*Your objective*:
Under this line are the records; write out word for word the part that begins at the line containing "aluBinary opSub (fun" and ends at the line containing "aluBinary opXor (fun", and no more.

[Stored items]
---------------

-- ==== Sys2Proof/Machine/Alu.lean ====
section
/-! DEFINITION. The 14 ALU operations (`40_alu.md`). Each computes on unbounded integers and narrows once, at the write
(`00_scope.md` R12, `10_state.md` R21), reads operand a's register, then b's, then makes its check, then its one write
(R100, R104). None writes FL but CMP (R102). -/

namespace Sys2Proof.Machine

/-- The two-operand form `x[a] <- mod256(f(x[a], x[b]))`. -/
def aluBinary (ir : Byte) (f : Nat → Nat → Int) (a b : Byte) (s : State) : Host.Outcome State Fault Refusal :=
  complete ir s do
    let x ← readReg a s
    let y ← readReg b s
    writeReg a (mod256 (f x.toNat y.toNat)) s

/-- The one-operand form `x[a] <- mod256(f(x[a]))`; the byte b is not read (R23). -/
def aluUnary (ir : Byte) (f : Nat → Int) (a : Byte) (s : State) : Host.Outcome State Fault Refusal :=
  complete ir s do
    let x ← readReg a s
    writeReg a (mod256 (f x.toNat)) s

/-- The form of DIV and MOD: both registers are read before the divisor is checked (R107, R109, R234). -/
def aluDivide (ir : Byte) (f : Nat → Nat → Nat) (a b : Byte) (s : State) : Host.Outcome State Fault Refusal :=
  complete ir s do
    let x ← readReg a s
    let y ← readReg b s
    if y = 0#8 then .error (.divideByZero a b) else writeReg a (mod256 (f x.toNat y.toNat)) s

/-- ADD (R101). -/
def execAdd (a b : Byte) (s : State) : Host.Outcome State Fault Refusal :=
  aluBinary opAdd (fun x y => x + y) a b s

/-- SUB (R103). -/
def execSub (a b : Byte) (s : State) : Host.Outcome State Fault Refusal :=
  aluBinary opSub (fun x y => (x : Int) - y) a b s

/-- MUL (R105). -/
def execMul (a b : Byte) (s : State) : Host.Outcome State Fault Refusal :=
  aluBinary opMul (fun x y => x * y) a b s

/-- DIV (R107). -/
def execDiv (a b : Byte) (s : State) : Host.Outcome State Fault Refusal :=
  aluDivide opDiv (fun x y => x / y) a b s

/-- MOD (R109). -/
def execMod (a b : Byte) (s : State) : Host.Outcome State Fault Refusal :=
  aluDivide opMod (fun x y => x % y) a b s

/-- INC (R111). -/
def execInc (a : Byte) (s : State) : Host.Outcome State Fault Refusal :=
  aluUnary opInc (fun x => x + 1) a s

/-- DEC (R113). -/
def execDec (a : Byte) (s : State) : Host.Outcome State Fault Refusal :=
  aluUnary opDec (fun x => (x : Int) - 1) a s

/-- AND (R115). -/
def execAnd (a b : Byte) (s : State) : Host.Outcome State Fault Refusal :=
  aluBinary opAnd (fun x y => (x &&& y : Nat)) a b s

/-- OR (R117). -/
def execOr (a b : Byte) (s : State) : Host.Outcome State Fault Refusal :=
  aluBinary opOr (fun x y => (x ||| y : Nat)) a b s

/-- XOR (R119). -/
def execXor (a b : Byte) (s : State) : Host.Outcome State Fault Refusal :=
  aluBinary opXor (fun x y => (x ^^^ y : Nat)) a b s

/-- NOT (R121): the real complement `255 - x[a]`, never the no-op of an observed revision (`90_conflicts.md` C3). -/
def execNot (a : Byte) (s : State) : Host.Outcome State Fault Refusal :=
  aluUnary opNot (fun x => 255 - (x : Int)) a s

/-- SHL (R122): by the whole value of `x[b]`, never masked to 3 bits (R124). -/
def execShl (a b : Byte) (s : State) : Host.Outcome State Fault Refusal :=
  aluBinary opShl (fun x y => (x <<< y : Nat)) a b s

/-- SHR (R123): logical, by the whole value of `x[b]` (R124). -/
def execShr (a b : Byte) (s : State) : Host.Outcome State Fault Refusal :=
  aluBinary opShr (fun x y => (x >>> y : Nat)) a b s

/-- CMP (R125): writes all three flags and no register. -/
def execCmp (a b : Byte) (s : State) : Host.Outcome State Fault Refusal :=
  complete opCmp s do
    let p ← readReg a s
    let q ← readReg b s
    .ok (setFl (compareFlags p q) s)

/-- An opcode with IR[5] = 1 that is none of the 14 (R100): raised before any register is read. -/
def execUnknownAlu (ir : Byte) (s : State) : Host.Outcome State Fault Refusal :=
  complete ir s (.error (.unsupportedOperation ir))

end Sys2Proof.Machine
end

---------------

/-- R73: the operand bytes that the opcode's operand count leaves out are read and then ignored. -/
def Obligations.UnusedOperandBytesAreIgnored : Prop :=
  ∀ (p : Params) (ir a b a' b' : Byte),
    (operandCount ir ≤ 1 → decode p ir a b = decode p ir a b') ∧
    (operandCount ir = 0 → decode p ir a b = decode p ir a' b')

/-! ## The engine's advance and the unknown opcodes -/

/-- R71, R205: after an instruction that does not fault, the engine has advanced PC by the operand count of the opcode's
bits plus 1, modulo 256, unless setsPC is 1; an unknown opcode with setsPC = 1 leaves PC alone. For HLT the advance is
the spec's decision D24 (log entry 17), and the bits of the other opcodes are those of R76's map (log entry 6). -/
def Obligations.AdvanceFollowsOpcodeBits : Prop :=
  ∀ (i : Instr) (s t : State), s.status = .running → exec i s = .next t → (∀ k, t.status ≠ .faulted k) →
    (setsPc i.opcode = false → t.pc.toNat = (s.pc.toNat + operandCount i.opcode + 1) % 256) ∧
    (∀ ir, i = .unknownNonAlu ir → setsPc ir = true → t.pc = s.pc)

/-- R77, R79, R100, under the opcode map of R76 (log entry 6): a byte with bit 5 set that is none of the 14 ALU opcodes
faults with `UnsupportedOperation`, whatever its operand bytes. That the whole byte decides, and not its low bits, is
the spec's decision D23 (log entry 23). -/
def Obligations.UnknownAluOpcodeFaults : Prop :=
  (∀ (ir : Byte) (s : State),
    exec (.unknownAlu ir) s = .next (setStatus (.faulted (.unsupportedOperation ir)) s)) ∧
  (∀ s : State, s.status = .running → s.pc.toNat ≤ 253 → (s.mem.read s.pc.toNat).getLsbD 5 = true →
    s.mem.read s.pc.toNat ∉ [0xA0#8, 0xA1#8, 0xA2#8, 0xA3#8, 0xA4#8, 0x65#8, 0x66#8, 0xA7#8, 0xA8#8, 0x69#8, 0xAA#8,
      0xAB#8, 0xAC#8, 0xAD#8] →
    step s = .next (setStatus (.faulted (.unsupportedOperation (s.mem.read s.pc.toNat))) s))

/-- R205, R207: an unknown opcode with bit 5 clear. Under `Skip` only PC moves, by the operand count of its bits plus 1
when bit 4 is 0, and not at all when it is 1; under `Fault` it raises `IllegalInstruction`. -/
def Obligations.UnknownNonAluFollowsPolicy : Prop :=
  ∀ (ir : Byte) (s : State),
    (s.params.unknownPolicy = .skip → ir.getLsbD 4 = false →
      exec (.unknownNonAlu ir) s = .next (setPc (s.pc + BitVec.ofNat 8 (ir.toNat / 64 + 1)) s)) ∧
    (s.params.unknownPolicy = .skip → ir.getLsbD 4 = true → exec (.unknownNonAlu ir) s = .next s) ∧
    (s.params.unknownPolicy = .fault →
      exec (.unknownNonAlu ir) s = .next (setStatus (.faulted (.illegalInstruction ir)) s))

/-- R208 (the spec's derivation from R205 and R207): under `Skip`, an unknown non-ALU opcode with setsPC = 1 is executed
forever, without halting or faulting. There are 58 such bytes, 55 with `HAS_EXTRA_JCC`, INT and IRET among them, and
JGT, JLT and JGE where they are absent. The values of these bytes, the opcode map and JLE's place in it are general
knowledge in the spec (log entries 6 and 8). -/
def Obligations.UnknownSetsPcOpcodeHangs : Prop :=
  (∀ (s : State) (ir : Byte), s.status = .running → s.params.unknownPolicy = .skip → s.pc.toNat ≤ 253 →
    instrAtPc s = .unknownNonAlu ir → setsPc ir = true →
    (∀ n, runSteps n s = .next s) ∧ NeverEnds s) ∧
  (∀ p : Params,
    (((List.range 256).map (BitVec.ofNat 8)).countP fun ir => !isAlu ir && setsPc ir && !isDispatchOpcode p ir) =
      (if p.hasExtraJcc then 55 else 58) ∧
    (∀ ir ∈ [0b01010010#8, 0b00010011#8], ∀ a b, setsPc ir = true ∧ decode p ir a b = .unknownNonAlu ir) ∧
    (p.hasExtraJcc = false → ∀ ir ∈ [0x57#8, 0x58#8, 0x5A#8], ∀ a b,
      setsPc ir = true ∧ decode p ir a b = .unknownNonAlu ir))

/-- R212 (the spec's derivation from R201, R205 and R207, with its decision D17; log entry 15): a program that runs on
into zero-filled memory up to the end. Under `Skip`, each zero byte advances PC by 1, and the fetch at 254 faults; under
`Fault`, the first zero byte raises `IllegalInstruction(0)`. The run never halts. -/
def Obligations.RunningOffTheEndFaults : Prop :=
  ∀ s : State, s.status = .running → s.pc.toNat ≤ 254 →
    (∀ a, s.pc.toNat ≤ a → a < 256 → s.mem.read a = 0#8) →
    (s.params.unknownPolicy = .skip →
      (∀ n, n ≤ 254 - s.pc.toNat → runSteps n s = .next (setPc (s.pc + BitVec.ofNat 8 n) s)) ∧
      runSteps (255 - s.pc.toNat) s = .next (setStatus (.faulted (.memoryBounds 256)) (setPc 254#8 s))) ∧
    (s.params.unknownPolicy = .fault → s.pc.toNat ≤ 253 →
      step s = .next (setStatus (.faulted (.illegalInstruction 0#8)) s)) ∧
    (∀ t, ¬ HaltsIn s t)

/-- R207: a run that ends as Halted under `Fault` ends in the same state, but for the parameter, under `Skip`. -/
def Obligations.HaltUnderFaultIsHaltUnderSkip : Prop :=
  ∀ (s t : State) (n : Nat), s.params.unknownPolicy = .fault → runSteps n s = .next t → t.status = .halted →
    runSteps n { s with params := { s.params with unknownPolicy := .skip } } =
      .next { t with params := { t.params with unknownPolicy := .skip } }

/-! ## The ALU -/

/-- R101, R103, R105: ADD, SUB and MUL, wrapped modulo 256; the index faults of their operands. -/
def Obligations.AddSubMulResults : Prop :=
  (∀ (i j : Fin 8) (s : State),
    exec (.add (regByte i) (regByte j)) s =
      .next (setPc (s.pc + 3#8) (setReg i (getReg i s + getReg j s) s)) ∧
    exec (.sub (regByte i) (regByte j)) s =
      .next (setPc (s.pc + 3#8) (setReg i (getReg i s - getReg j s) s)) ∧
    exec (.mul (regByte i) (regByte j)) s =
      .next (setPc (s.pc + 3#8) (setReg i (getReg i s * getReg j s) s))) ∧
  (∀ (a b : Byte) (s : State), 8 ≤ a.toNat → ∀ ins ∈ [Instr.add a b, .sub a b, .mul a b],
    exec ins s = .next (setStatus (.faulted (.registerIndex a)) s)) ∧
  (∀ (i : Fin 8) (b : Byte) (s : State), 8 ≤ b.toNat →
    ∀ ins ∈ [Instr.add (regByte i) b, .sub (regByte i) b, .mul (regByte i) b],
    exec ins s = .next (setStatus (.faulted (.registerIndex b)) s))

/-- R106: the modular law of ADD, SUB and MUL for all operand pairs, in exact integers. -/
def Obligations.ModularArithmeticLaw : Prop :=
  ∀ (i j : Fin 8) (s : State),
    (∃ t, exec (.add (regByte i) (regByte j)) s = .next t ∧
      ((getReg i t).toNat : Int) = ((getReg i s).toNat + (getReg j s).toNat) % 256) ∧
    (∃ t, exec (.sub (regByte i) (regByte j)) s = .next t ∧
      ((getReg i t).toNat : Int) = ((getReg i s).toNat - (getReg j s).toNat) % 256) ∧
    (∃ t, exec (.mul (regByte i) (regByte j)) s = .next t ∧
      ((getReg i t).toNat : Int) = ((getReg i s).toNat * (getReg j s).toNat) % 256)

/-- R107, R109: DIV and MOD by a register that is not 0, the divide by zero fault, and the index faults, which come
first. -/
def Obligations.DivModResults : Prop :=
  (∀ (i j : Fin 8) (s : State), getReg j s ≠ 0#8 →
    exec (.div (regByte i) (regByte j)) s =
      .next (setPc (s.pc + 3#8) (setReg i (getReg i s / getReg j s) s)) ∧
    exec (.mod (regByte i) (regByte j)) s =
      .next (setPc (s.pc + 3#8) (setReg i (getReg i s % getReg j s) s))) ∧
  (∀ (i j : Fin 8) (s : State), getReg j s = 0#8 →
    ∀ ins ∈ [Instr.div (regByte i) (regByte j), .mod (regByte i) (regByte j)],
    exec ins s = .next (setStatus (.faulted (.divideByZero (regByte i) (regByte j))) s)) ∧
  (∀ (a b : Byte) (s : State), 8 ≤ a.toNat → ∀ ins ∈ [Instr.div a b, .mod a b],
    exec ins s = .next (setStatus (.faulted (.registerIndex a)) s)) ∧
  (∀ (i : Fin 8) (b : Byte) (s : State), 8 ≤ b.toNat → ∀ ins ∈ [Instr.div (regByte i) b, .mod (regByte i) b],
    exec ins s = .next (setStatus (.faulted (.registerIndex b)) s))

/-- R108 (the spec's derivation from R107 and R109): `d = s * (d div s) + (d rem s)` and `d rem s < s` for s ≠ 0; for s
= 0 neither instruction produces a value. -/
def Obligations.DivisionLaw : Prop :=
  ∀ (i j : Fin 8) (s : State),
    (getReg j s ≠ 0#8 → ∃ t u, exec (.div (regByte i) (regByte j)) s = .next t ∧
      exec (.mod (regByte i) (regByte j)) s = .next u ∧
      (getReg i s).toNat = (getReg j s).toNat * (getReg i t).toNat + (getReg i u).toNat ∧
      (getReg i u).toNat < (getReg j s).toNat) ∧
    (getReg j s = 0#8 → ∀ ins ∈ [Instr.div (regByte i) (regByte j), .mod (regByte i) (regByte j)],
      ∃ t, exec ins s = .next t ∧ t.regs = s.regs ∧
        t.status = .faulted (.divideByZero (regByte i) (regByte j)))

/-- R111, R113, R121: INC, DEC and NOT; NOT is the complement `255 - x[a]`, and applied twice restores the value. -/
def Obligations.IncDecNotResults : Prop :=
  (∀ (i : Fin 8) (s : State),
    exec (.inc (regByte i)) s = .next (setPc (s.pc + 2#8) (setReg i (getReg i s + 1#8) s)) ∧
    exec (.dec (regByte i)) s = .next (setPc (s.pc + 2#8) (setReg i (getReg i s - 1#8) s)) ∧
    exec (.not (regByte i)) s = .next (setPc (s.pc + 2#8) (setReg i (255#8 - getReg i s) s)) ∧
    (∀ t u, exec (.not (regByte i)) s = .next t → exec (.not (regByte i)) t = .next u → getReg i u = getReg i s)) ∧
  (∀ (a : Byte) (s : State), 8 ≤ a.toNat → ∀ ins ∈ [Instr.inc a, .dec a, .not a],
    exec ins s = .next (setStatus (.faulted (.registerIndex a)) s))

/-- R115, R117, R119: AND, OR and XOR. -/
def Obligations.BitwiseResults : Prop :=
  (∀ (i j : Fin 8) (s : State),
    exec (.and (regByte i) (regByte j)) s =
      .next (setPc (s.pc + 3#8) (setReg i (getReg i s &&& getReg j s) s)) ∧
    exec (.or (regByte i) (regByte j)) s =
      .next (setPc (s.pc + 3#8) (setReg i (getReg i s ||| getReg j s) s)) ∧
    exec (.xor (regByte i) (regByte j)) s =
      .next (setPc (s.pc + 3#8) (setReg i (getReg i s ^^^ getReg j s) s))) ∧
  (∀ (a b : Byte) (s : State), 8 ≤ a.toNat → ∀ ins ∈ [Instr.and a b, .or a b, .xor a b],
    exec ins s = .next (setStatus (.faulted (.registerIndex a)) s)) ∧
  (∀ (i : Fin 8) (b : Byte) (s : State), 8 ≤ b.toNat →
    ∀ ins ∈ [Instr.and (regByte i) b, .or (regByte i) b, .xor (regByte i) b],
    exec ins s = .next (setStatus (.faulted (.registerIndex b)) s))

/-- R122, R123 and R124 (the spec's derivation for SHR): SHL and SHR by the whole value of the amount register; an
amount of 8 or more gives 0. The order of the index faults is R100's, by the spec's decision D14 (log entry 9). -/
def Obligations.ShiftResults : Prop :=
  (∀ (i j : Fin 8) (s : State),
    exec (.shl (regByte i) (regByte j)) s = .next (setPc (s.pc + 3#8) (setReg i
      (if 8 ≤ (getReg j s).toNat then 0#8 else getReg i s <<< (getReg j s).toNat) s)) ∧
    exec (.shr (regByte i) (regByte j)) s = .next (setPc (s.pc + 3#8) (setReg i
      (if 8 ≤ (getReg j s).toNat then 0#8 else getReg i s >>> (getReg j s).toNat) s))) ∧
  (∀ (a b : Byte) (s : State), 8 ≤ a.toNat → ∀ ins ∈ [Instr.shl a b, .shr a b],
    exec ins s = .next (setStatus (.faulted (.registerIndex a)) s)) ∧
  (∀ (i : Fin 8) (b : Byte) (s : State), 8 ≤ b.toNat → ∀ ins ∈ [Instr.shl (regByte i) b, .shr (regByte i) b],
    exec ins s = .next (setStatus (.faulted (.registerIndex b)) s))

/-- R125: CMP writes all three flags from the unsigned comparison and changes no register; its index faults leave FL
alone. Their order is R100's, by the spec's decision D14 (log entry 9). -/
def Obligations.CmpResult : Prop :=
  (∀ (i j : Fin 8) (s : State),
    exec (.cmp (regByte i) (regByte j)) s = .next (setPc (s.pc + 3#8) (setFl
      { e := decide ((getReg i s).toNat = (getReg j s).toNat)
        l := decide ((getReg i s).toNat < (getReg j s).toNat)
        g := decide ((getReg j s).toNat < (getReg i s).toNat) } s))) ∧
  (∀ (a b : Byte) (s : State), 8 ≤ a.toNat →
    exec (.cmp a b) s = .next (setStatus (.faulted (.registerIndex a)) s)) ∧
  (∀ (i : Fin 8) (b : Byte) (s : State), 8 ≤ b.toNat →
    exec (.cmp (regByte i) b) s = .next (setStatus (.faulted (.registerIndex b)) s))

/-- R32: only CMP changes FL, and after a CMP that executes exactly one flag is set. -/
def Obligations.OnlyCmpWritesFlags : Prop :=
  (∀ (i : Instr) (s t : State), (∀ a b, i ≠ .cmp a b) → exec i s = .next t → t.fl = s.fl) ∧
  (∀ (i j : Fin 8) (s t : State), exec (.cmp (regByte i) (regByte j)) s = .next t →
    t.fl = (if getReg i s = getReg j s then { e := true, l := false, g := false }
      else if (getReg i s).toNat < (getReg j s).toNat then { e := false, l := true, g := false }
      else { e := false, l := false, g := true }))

---------------

*Output*:
  aluBinary opSub (fun x y => (x : Int) - y) a b s

/-- MUL (R105). -/
def execMul (a b : Byte) (s : State) : Host.Outcome State Fault Refusal :=
  aluBinary opMul (fun x y => x * y) a b s

/-- DIV (R107). -/
def execDiv (a b : Byte) (s : State) : Host.Outcome State Fault Refusal :=
  aluDivide opDiv (fun x y => x / y) a b s

/-- MOD (R109). -/
def execMod (a b : Byte) (s : State) : Host.Outcome State Fault Refusal :=
  aluDivide opMod (fun x y => x % y) a b s

/-- INC (R111). -/
def execInc (a : Byte) (s : State) : Host.Outcome State Fault Refusal :=
  aluUnary opInc (fun x => x + 1) a s

/-- DEC (R113). -/
def execDec (a : Byte) (s : State) : Host.Outcome State Fault Refusal :=
  aluUnary opDec (fun x => (x : Int) - 1) a s

/-- AND (R115). -/
def execAnd (a b : Byte) (s : State) : Host.Outcome State Fault Refusal :=
  aluBinary opAnd (fun x y => (x &&& y : Nat)) a b s

/-- OR (R117). -/
def execOr (a b : Byte) (s : State) : Host.Outcome State Fault Refusal :=
  aluBinary opOr (fun x y => (x ||| y : Nat)) a b s

/-- XOR (R119). -/
def execXor (a b : Byte) (s : State) : Host.Outcome State Fault Refusal :=
  aluBinary opXor (fun x y => (x ^^^ y : Nat)) a b s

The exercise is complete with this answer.